# Angeln in Belgrad - An alle Kenner



## NotEvenANibble (12. April 2017)

Ciao! 

Wir werden im Juni für eine Woche (oder vielleicht länger) in Belgrad urlaub machen. Ich würde gerne ein Tag oder 2 mal mit Angeln verbringen (entweder Donau oder Sava). Wisst ihr welche Voraussetzungen ich dort erfüllen muss und wo ich ein Patent für die Tage kaufen kann?

Gruss

Nibble


----------



## glavoc (13. April 2017)

*AW: Angeln in Belgrad - An alle Kenner*

Ciao Nibble,
erstmal bin ich kein Kenner. Weder in kroat. Süßwasser & leider erst recht nicht in serbischen Gewässern.
Da sich jedoch keine/r gemeldet hat, hab ich dir die nötige Seite gefunden:
http://www.ribolov.co.rs/pravilnik-...ozvole-za-rekreativni-ribolov-za-2017-godinu/

Die Tageskarte würde dich wohl so ca. 8 Euro/1000 Dinar kosten.
Die mehrtägige etwa das doppelte.
Hier eine Liste mit mögl. Verkaufstellen:
http://www.yellowpages.rs/sr/lovacka-i-ribolovacka-drustva/beograd

lg


----------



## NotEvenANibble (19. April 2017)

*AW: Angeln in Belgrad - An alle Kenner*



glavoc schrieb:


> ciao nibble,
> erstmal bin ich kein kenner. Weder in kroat. Süßwasser & leider erst recht nicht in serbischen gewässern.
> Da sich jedoch keine/r gemeldet hat, hab ich dir die nötige seite gefunden:
> http://www.ribolov.co.rs/pravilnik-...ozvole-za-rekreativni-ribolov-za-2017-godinu/
> ...




danke dir


----------



## bootszander (19. April 2017)

*AW: Angeln in Belgrad - An alle Kenner*

Hallo Not...... Den angelschein erkälst du im hafen links, eine kleine unscheinbare hütte. Natürlich gibt es auch ein angelladen in belgrad.
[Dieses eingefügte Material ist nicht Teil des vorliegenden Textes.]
/-- After a loss of PD0's supply, what PD0 holds reads its default, the cause apart. -/
theorem State.released_held (hp : p = true) {f : Field} (hlo : f.lo < 32) (hheld : pd0Held f.addr = true)
    (haddr : f.addr ≠ SYS_RST_CAUSE_PORST.addr) : (s.released p).rd f = f.dflt := by
  have hout : fieldKey f ∉ (keyResetFields ++ resetCauses).map fieldKey := fun hm => by
    have := (released_keys _ hm).2
    rw [fieldKey_div hlo] at this
    simp_all
  refine (State.released_frame.1 f hout).trans ?_
  rw [State.pd0Kept, hp, Bool.true_or, if_pos rfl, s.pd0Drop_rd hlo, hheld, if_pos rfl]

theorem runs_porstRelease (h : s.boot.stage = .porst) : Runs (.porstRelease p) s (fun t => t.boot.stage = .ircStart
    ∧ CauseAlone t SYS_RST_CAUSE_PORST ∧ (Fresh s → Fresh t) ∧ t.rtc = (if p || s.boot.pd0Lost then 0 else s.rtc) ∧ t.mono = s.mono
    ∧ (p = true → ∀ f : Field, f.lo < 32 → pd0Held f.addr = true → f.addr ≠ SYS_RST_CAUSE_PORST.addr → t.rd f = f.dflt)
    ∧ NorKept s t) := by
  obtain ⟨hregs, -, hrest⟩ := State.released_frame (s := s) (p := p)
  obtain ⟨-, hmono, hrtc⟩ := hrest .time (by simp)
  have hnor := hrest .nor (by simp)
  have hstage := State.released_stage (s := s) (p := p)
  have halone := State.released_alone (s := s) (p := p)
  have hfresh := State.released_fresh (s := s) (p := p)
  have hheld := fun hp f => State.released_held (s := s) (p := p) hp (f := f)
  refine runs_done (exec_porstRelease h) ?_
  generalize s.released p = t at *
  exact ⟨hstage, halone.of_regs (finish_regs _ _), fun hs => (hfresh hs).finish, hrtc.trans State.pd0Kept_rtc,
    hmono.trans State.pd0Kept_mono, hheld, fun a => (hnor a).trans (by rw [State.pd0Kept_nor])⟩

end

/-! ### RST_N, the watchdog, and a fail-over without an IRC -/

theorem State.restart_frame (s : State) {cause : Field} (hc : cause ∈ resetCauses) (wake : Nat) (locks : Bool) :
    Frame resetCauses [.boot] (s.pd1Reset false locks) (s.restart cause wake locks) :=
  ((State.setCause_frame _ hc).mono (fun _ h => h) (by simp)).trans (((Frame.boot _ _).mono (by simp) (by simp)).trans
    ((Frame.boot _ _).mono (by simp) (by simp)))

theorem State.restart_stage (s : State) (cause : Field) (wake : Nat) (locks : Bool) : (s.restart cause wake locks).boot.stage = .ircStart :=
  State.begin_stage _

theorem State.restart_alone (s : State) {cause : Field} (hc : cause ∈ resetCauses) (wake : Nat) (locks : Bool) :
    CauseAlone (s.restart cause wake locks) cause := by
  have hr : (s.restart cause wake locks).regs = ((s.pd1Reset false locks).setCause cause).regs := by
    simp only [State.restart, State.begin_regs]
  exact (State.setCause_alone _ hc).of_regs hr

/-- A restart with the lock bits cleared: its cause alone, the sequence at step 3, and all as after a reset. -/
theorem restart_leaves (s s₀ : State) {cause : Field} (hc : cause ∈ resetCauses) (wake : Nat) {t : State}
    (ht : t = finish s₀ (s.restart cause wake true)) : t.boot.stage = .ircStart ∧ CauseAlone t cause ∧ OutputsHeld t ∧ t.rtc = s.rtc
      ∧ t.mono = s.mono ∧ Fresh t ∧ NorKept s t := by
  subst ht
  have hst := s.restart_stage cause wake true
  exact ⟨hst, (s.restart_alone hc wake true).of_regs (finish_regs _ _),
    held_of_pd1Reset s false (s.restart_frame hc wake true) (by rw [hst]; decide)⟩

theorem runs_rstRelease {s : State} (h : s.boot.stage ≠ .porst) : Runs .rstRelease s (fun t => t.boot.stage = .ircStart
    ∧ CauseAlone t SYS_RST_CAUSE_RSTN ∧ OutputsHeld t ∧ t.rtc = s.rtc ∧ t.mono = s.mono ∧ Fresh t ∧ NorKept s t) :=
  runs_done (congrArg (done s) (if_neg h)) (restart_leaves s s (by simp [resetCauses]) 2 rfl)

section
variable (s : State) (c p q r u : Nat)
@[simp] theorem State.lgCause_mono : (s.lgCause c p q r u).mono = s.mono := (rfl)
@[simp] theorem State.lgCause_rtc : (s.lgCause c p q r u).rtc = s.rtc := (rfl)
@[simp] theorem State.lgCause_nor : (s.lgCause c p q r u).nor = s.nor := (rfl)
end

theorem runs_watchdogTimeout {s : State} (h : s.pd1Clocked = true) : Runs .watchdogTimeout s (fun t => t.boot.stage = .ircStart
    ∧ CauseAlone t SYS_RST_CAUSE_WDOG ∧ OutputsHeld t ∧ t.rtc = s.rtc + 525 * secU / 32768 ∧ t.mono = s.mono + 525 * secU / 32768
    ∧ Fresh t ∧ NorKept s t) := by
  have hexec : exec .watchdogTimeout s
      = done s (((s.dark (525 * secU / 32768)).lgCause 0x0107 0 0 0 0).restart SYS_RST_CAUSE_WDOG 0 true) :=
    congrArg (done s) (by simp [h])
  obtain ⟨hstage, halone, hheld, hrtc, hmono, hfresh, hnor⟩ := restart_leaves ((s.dark (525 * secU / 32768)).lgCause 0x0107 0 0 0 0) s
    (show SYS_RST_CAUSE_WDOG ∈ resetCauses by simp [resetCauses]) 0 rfl
  rw [State.lgCause_rtc, State.dark_rtc] at hrtc
  rw [State.lgCause_mono, State.dark_mono] at hmono
  exact runs_done hexec ⟨hstage, halone, hheld, hrtc, hmono, hfresh, hnor.of_nor (by rw [State.lgCause_nor, State.dark_nor])⟩

/-- The fail-over that finds no IRC: up to 7 periods of the 32 kHz clock after the trip, the cause in the last-gasp file, and reset held. -/
def State.failedOver (s : State) : State :=
  let u := ((s.dark (s.boot.tripAt + 7 * secU / 32768 - s.mono)).lgCause 0x0106 1 0 0 0).pd1Reset false true
  let v := u.setCause SYS_RST_CAUSE_WDOG
  { v with boot := { v.boot with stage := .ircHold, ircAttempt := 1, wakeCause := 0, releaseAt := v.mono } }

theorem exec_failoverIrcTimeout {s : State} (h : s.boot.stage = .pending) : exec .failoverIrcTimeout s = done s s.failedOver :=
  congrArg (done s) (if_neg (not_not_intro h))

theorem State.failedOver_stage (s : State) : s.failedOver.boot.stage = .ircHold := rfl

theorem State.failedOver_alone (s : State) : CauseAlone s.failedOver SYS_RST_CAUSE_WDOG := by
  have hr : s.failedOver.regs = ((((s.dark (s.boot.tripAt + 7 * secU / 32768 - s.mono)).lgCause 0x0106 1 0 0 0).pd1Reset false
      true).setCause SYS_RST_CAUSE_WDOG).regs := by simp only [State.failedOver]
  exact (State.setCause_alone _ (by simp [resetCauses])).of_regs hr

theorem State.failedOver_frame (s : State) : Frame resetCauses [.boot]
    (((s.dark (s.boot.tripAt + 7 * secU / 32768 - s.mono)).lgCause 0x0106 1 0 0 0).pd1Reset false true) s.failedOver :=
  ((State.setCause_frame _ (by simp [resetCauses])).mono (fun _ h => h) (by simp)).trans ((Frame.boot _ _).mono (by simp) (by simp))

theorem runs_failoverIrcTimeout {s : State} (h : s.boot.stage = .pending) (hm : s.mono ≤ s.boot.tripAt + 7 * secU / 32768) :
    Runs .failoverIrcTimeout s (fun t => t.boot.stage = .ircHold ∧ t.mono = s.boot.tripAt + 7 * secU / 32768
      ∧ t.rtc + s.mono = s.rtc + t.mono ∧ CauseAlone t SYS_RST_CAUSE_WDOG ∧ OutputsHeld t ∧ Fresh t ∧ NorKept s t) := by
  have hstage := s.failedOver_stage
  have halone := s.failedOver_alone
  obtain ⟨hheld, hrtc, hmono, hfresh, hnor⟩ := held_of_pd1Reset (s₀ := s) _ false s.failedOver_frame (by rw [hstage]; decide)
  refine runs_done (exec_failoverIrcTimeout h) ?_
  generalize s.failedOver = t at *
  rw [State.lgCause_mono, State.dark_mono, Nat.add_sub_of_le hm] at hmono
  rw [State.lgCause_rtc, State.dark_rtc] at hrtc
  generalize s.boot.tripAt + 7 * secU / 32768 = n at *
  exact ⟨hstage, hmono, by omega, halone.of_regs (finish_regs _ _), hheld, hfresh, hnor.of_nor (by rw [State.lgCause_nor, State.dark_nor])⟩

/-- Settles O7: each reset clears PD1 to PD7 domain by domain and restarts the key store, so that only PD0's fields and the fuses' remain. -/
theorem resetsRestartTheSequence : Obligations.ResetsRestartTheSequence :=
  ⟨runs_porstAssert, fun _ _ h => runs_porstRelease h, fun _ h => runs_rstRelease h, fun _ h => runs_watchdogTimeout h,
    fun _ h hm => runs_failoverIrcTimeout h hm⟩

end Sys2Proof.Machine
end

section
/-! PROOF. A register write takes effect by its access code (R10, R22, R23, R25, R399). -/

namespace Sys2Proof.Machine

/-! ### Addresses whose writes are plain words -/

/-- Addresses with one register of each access code: RW, RWA, RWV, RO, ROC, RWK. -/
def codeAddrs : List Nat := [0x800C, 0x20048, 0xE0000, 0x64, CLK_MON_TRIPS_TRIPS.addr, 0x100000]

theorem fieldsAt_wakeCfg : fieldsAt 0x800C = [PWR_WAKE_CFG_RTC, PWR_WAKE_CFG_FASTWAKE] := by rfl
theorem fieldsAt_hold : fieldsAt 0x20048 = [TNS_HOLD_HOLD_MAX, TNS_HOLD_RATE] := by rfl
theorem fieldsAt_redCfg : fieldsAt 0xE0000 = [RED_CFG_PAIR_EN, RED_CFG_ROLE] := by rfl
theorem fieldsAt_hstCfg : fieldsAt 0x100000 = [HST_CFG_PORT, HST_CFG_PINS_OFF] := by rfl

section
variable {m : Master} {a : Nat} (ha : a ∈ codeAddrs)
include ha

/-- No command of its own stands behind a write to one of them. -/
theorem ownWrite_none (v : Nat) (s : State) : ownWrite m a v s = none := by
  simp only [codeAddrs, List.mem_cons, List.not_mem_nil, or_false] at ha
  rcases ha with rfl | rfl | rfl | rfl | rfl | rfl <;> cases m <;> rfl

theorem codeAddrs_lt : a < 0x110000 := by
  revert a; decide

/-- They lie in no table port, hold no coefficient of a FIR bank and no sealed field. -/
theorem codeAddrs_plain : isPort (mNum m) a = false ∧ firBank a = none ∧ (fieldsAt a).all (fun f => !f.sealed) = true := by
  cases m <;> revert a <;> decide

/-- Nothing follows at once from a write to one of them. -/
theorem afterWrite_none (s : State) : s.afterWrite a = s := by
  simp only [codeAddrs, List.mem_cons, List.not_mem_nil, or_false] at ha
  rcases ha with rfl | rfl | rfl | rfl | rfl | rfl <;> rfl
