-- ==== Sys2Proof/Machine/Ops.lean ====
section
/-! DEFINITION. The named operations: the bit reader's primitives (R104-R110, R250-R258), taking an exception (R620,
R622) and acknowledging one (R628), the check a command passes first (R623) and the register window (R33). -/

namespace Sys2Proof.Machine

/-! ## The bit reader -/

/-- The stream of a reader: its length in bits and its bytes (R250). -/
structure Src where
  len  : Nat
  byte : Nat → Byte

/-- The byte of IN at address `a`: the memory's below IN_MAX (R100, R101), a free value where there is none (log 21). -/
def inByte (s : State) (a : Nat) : Byte := if a < s.cfg.inMax then s.mem.read a else Config.absentByte a

/-- The stream of reader `r`: IN[0 .. IN_LEN-1] or MDBUF (R250, R104). -/
def src (s : State) : Reader → Src
  | .inp => ⟨streamLen s .inp, inByte s⟩
  | .md => ⟨streamLen s .md, fun a => s.mdbuf.getD a 0⟩

/-- The bit at position `q`: bit 7 - (q mod 8) of byte floor(q / 8) (R9, R105). -/
def bitAt (src : Src) (q : Nat) : Nat := (src.byte (q / 8)).toNat / 2 ^ (7 - q % 8) % 2

/-- The `n` bits at position `p` as an unsigned integer, first bit most significant (R105). -/
def bitsAt (src : Src) (p : Nat) : Nat → Nat
  | 0 => 0
  | n + 1 => 2 * bitsAt src p n + bitAt src (p + n)

/-- BitRead(s, n) (R251). -/
def bitRead (src : Src) (n : Nat) : Rd Nat := fun p =>
  if n = 0 then .ok 0 p
  else if src.len < p + n then .err .unexpectedEnd p
  else .ok (bitsAt src p n) (p + n)

/-- A BitRead of a field `u_w` (R10). -/
def readField (src : Src) (w : Nat) : Rd (BitVec w) :=
  (bitRead src w).bind fun v => Act.pure (BitVec.ofNat w v)

/-- A BitRead of a one-bit flag. -/
def readFlag (src : Src) : Rd Bool :=
  (bitRead src 1).bind fun v => Act.pure (decide (v = 1))

/-- The `n` bytes at byte address `a` in address order (R104). -/
def bytesAt (src : Src) (a n : Nat) : List Byte := table n fun k => src.byte (a + k)

/-- ByteRead(s, n) (R254). At an aligned position past the end, where the host has lowered IN_LEN, ByteRead(s, 0) returns
the empty sequence, as R254's words say; its pseudocode would raise UnexpectedEnd there. DEDUCED (log 19). -/
def byteRead (src : Src) (n : Nat) : Rd (List Byte) := fun p =>
  if p % 8 ≠ 0 then .err .misalignedRead p
  else if n = 0 then .ok [] p
  else if src.len < p + 8 * n then .err .unexpectedEnd (max p src.len)
  else .ok (bytesAt src (p / 8) n) (p + 8 * n)

/-- Seek(s, p): clamped to the stream's length, never an error (R256). -/
def seekTo (src : Src) (p : Nat) : Rd Unit := fun _ => .ok () (min p src.len)

/-- The least `j' ≥ j` among the next `n` bytes whose byte is `v`. -/
def findFrom (src : Src) (v : Byte) : Nat → Nat → Option Nat
  | 0, _ => none
  | n + 1, j => if src.byte j = v then some j else findFrom src v n (j + 1)

/-- FindByte(s, v) (R258): the scan starts at the first byte boundary at or after the position; a byte found becomes the
position, and a scan that finds none leaves it. -/
def findByte (src : Src) (v : Byte) : Rd (Option Nat) := fun p =>
  let b0 := (p + 7) / 8
  match findFrom src v (src.len / 8 - b0) b0 with
  | some j => .ok (some j) (8 * j)
  | none => .ok none p

/-- The state with the position of reader `r` at `p`. -/
def setPos (s : State) (r : Reader) (p : Nat) : State :=
  match r with
  | .inp => { s with inPos := p }
  | .md => { s with mdPos := p }

/-- An action of the block (a command or a part of one). -/
abbrev Cmd (α : Type) := Act State α

/-- A reader action as an action of the block: it reads the stream of `r` and moves its position, on an error too
(R620). -/
def onReader {α : Type} (r : Reader) (f : Src → Rd α) : Cmd α := fun s =>
  match f (src s r) (readerPos s r) with
  | .ok a p => .ok a (setPos s r p)
  | .err e p => .err e (setPos s r p)

/-! ## Exceptions -/

/-- Record(E, class, opc), the block's exception entry (R622, R627): ERR takes the code, class and opcode, IRQ_STATUS.ERR
is set, and nothing else changes. There is no vector, no mode change and no saved position (R627). -/
def record (e : Err) (c : ErrClass) (opc : BitVec 8) (s : State) : State :=
  { s with err := errWord opc c e, irqStatus := s.irqStatus ||| irqErr }

/-- The host's acknowledgement, the only return from an exception (R628): the IRQ_STATUS bits written as 1 are cleared
(R49). ERR is kept. -/
def acknowledge (v : BitVec 3) (s : State) : State := { s with irqStatus := s.irqStatus &&& ~~~v }

/-- Whether a word of opcode `opc` is refused with Busy in a mode (R35): in RUNNING all but RESET, in CHECKPOINT all but
REPLY and RESET. -/
def modeRefuses (m : Mode) (opc : BitVec 8) : Bool :=
  match m with
  | .idle => false
  | .done => false
  | .running => decide (opc ≠ 0x01)
  | .checkpoint => decide (opc ≠ 0x01) && decide (opc ≠ 0x04)

/-- A command of opcode `opc` (R623): refused with Busy where the mode says so, else its body runs; an error the body
raises is recorded with its class and the command's opcode (R620). `main` says that the command decodes main data, where
UnexpectedEnd is a spectral error (R621). Every outcome is a next state. -/
def command (opc : BitVec 8) (main : Bool) (body : Cmd Unit) (s : State) : Host.Outcome State Fault Refusal :=
  if modeRefuses s.mode opc then .next (record .busy .command opc s)
  else
    match body s with
    | .ok _ t => .next t
    | .err e t => .next (record e (e.cls main) opc t)

/-- A word that is no command (R140, R624): Busy where the mode refuses its opcode, else IllegalCommand. -/
def illegalWord (w : Word) (s : State) : State :=
  if modeRefuses s.mode (opcOf w) then record .busy .command (opcOf w) s
  else record .illegalCommand .command (opcOf w) s

/-! ## Preconditions and results -/

/-- Step 4 of R623: a current frame is needed. -/
def needFrame : Cmd Unit := Act.need (fun s => s.frmValid) .stageNotReady

/-- Steps 4 and 5 of R623: a current frame, then a channel the frame has (R146). -/
def needPart (c : Chan) : Cmd Unit :=
  needFrame.bind fun _ => Act.need (fun s => chanLegal s.frm.nch c) .illegalCommand

/-- Step 6 of R623: a stage precondition. -/
def needStage (p : State → Bool) : Cmd Unit := Act.need p .stageNotReady

/-- The result registers take `v0` and `v1` (R37). -/
def setResults (v0 v1 : Word) (s : State) : State := { s with result0 := v0, result1 := v1 }

/-- RESULT0 takes `v`; RESULT1 is unchanged (R37). -/
def setResult0 (v : Word) (s : State) : State := { s with result0 := v }

/-! ## The register window -/

/-- The value of the register at byte offset `off` (R33). CMD reads 0, reserved bits read 0, and an offset that holds no
register reads 0. -/
def readReg (s : State) (off : Nat) : Word :=
  match off with
  | 0x04 => s.arg
  | 0x08 => s.result0
  | 0x0C => s.result1
  | 0x10 => statusWord s
  | 0x14 => s.err
  | 0x18 => s.bandMask
  | 0x1C => s.frameCnt
  | 0x20 => s.inLen
  | 0x24 => s.irqStatus.zeroExtend 32
  | 0x28 => s.irqEnable.zeroExtend 32
  | 0x2C => s.ckptInfo
  | _ => 0

/-- Whether the host may write IN and IN_LEN: not while a run is active (R680). -/
def hostMayWriteInput (s : State) : Bool := decide (s.mode = .idle ∨ s.mode = .done)

/-- A host write of IN_LEN outside a run (R47, R680): the register takes any value. That it be at most IN_MAX is a
precondition of a run and a duty of the host (R47, R676), which the register does not check (log 21). -/
def writeInLen (v : Word) (s : State) : Host.Outcome State Fault Refusal :=
  if !hostMayWriteInput s then .refused .hostDutyDuringRun
  else .next { s with inLen := v }

/-- A host write of a register other than CMD (R33): ARG, BAND_MASK, IN_LEN, IRQ_STATUS (write 1 to clear) and
IRQ_ENABLE; any other write is ignored, and so are reserved bits. -/
def writeReg (off : Nat) (v : Word) (s : State) : Host.Outcome State Fault Refusal :=
  match off with
  | 0x04 => .next { s with arg := v }
  | 0x18 => .next { s with bandMask := v }
  | 0x20 => writeInLen v s
  | 0x24 => .next (acknowledge (v.extractLsb' 0 3) s)
  | 0x28 => .next { s with irqEnable := v.extractLsb' 0 3 }
  | _ => .next s

/-- A host write of byte `b` to IN at address `a` (R101, R119, R680). -/
def writeInput (a : Nat) (b : Byte) (s : State) : Host.Outcome State Fault Refusal :=
  if !hostMayWriteInput s then .refused .hostDutyDuringRun
  else if s.cfg.inMax ≤ a then .fault .inAddressAbsent
  else .next { s with mem := s.mem.write a b }

/-! ## Reset -/

/-- Power-on (R670, R671): every piece of state at its value of R64. The named parameters, and the model's list of moves
and of values read, are no state of the block and stay. -/
def powerOn (s : State) : State :=
  { State.reset with cfg := s.cfg, moves := s.moves, readLog := s.readLog }

end Sys2Proof.Machine
end

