-- ==== Sys2Proof/Machine/Dispatch.lean ====
section
/-! DEFINITION. One arm for each command of the block. -/

namespace Sys2Proof.Machine

/-- What a command does (R140, 40_driver.md to 49_synthesis.md). -/
def exec (i : Instr) (s : State) : Host.Outcome State Fault Refusal :=
  match i with
  | .nop => Sys2Proof.Machine.execNop s
  | .reset => Sys2Proof.Machine.execReset s
  | .run => Sys2Proof.Machine.execRun s
  | .step => Sys2Proof.Machine.execStep s
  | .reply => Sys2Proof.Machine.execReply s
  | .brReadBits r n => Sys2Proof.Machine.execBrReadBits r n s
  | .brReadBytes r => Sys2Proof.Machine.execBrReadBytes r s
  | .brSeek r => Sys2Proof.Machine.execBrSeek r s
  | .brFindByte r => Sys2Proof.Machine.execBrFindByte r s
  | .brTell r => Sys2Proof.Machine.execBrTell r s
  | .brEof r => Sys2Proof.Machine.execBrEof r s
  | .parseHeader => Sys2Proof.Machine.execParseHeader s
  | .parseSideinfo => Sys2Proof.Machine.execParseSideinfo s
  | .parseFrame => Sys2Proof.Machine.execParseFrame s
  | .resolve => Sys2Proof.Machine.execResolve s
  | .histPush => Sys2Proof.Machine.execHistPush s
  | .huffPair => Sys2Proof.Machine.execHuffPair s
  | .huffQuad => Sys2Proof.Machine.execHuffQuad s
  | .huffGranule g c => Sys2Proof.Machine.execHuffGranule g c s
  | .scalefac g c => Sys2Proof.Machine.execScalefac g c s
  | .maindata => Sys2Proof.Machine.execMaindata s
  | .requant g c => Sys2Proof.Machine.execRequant g c s
  | .reorder g c => Sys2Proof.Machine.execReorder g c s
  | .stereo g => Sys2Proof.Machine.execStereo g s
  | .antialias g c => Sys2Proof.Machine.execAntialias g c s
  | .hybrid g c => Sys2Proof.Machine.execHybrid g c s
  | .freqinv g c => Sys2Proof.Machine.execFreqinv g c s
  | .synth g c => Sys2Proof.Machine.execSynth g c s
  | .reconstruct => Sys2Proof.Machine.execReconstruct s

end Sys2Proof.Machine
end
Ich war letztes jahr 3 wochen mit meinem boot in belgrad und habe mit dem echolot alles abgesucht. Gute stellen habe ich genug gefunden. Nur keine fische. Und nicht ein mal einen einheimischen konnte ich finden der etwas gefangen hätte. Auch sie standen an den plätzen oder suchten die fahrrinne nach wallern ab. Nix. Die beste stelle ist wohl wo die sava in die donau mündet. Oben an der donau ein plato 1,5m tief an der insel entlang. Und dann kommt die abbruchkannte von der sava in die donau. Sage und schreibe 30m kerzengerde runter. Wir standen jeden abend mit mehreren booten dort und kein einziger biss. 
Auch in der sava an der pferdeinsel soll eine gute zanderstelle sein, soll. Auch hier weder ich noch jemand anderes auch nur einen lilliputt, einfach nix. Die donau habe ich in den 40 j. von ungarn bis nach belgrad befischt und immer gut gefangen egal wo ich war aber belgrad, nein so was habe ich noch nie erlebt.
Gruß Jürgen Trinke im hafen auf dem schiff ein bier und lass die anderen angeln oder höre den anderen anglern zu. Die einheimischen angler haben dort ihren vereinssitz. Petri.


----------



## NotEvenANibble (31. Mai 2017)

*AW: Angeln in Belgrad - An alle Kenner*



bootszander schrieb:


> Hallo Not...... Den angelschein erkälst du im hafen links, eine kleine unscheinbare hütte. Natürlich gibt es auch ein angelladen in belgrad. Ich war letztes jahr 3 wochen mit meinem boot in belgrad und habe mit dem echolot alles abgesucht. Gute stellen habe ich genug gefunden. Nur keine fische. Und nicht ein mal einen einheimischen konnte ich finden der etwas gefangen hätte. Auch sie standen an den plätzen oder suchten die fahrrinne nach wallern ab. Nix. Die beste stelle ist wohl wo die sava in die donau mündet. Oben an der donau ein plato 1,5m tief an der insel entlang. Und dann kommt die abbruchkannte von der sava in die donau. Sage und schreibe 30m kerzengerde runter. Wir standen jeden abend mit mehreren booten dort und kein einziger biss.
> Auch in der sava an der pferdeinsel soll eine gute zanderstelle sein, soll. Auch hier weder ich noch jemand anderes auch nur einen lilliputt, einfach nix. Die donau habe ich in den 40 j. von ungarn bis nach belgrad befischt und immer gut gefangen egal wo ich war aber belgrad, nein so was habe ich noch nie erlebt.
> Gruß Jürgen Trinke im hafen auf dem schiff ein bier und lass die anderen angeln oder höre den anderen anglern zu. Die einheimischen angler haben dort ihren vereinssitz. Petri.



Hallo Bootszander, 

Danke für dein Input! also soll ich lieber lassen? Ich meine, als Bootsangler hat man ja immer Vorteil als Uferangler, aber wenn ihr schon vom Boot aus nichts gefangen habt, dann würde ich ja nur meine Zeit verschwenden oder?

Gruss

Nibble


----------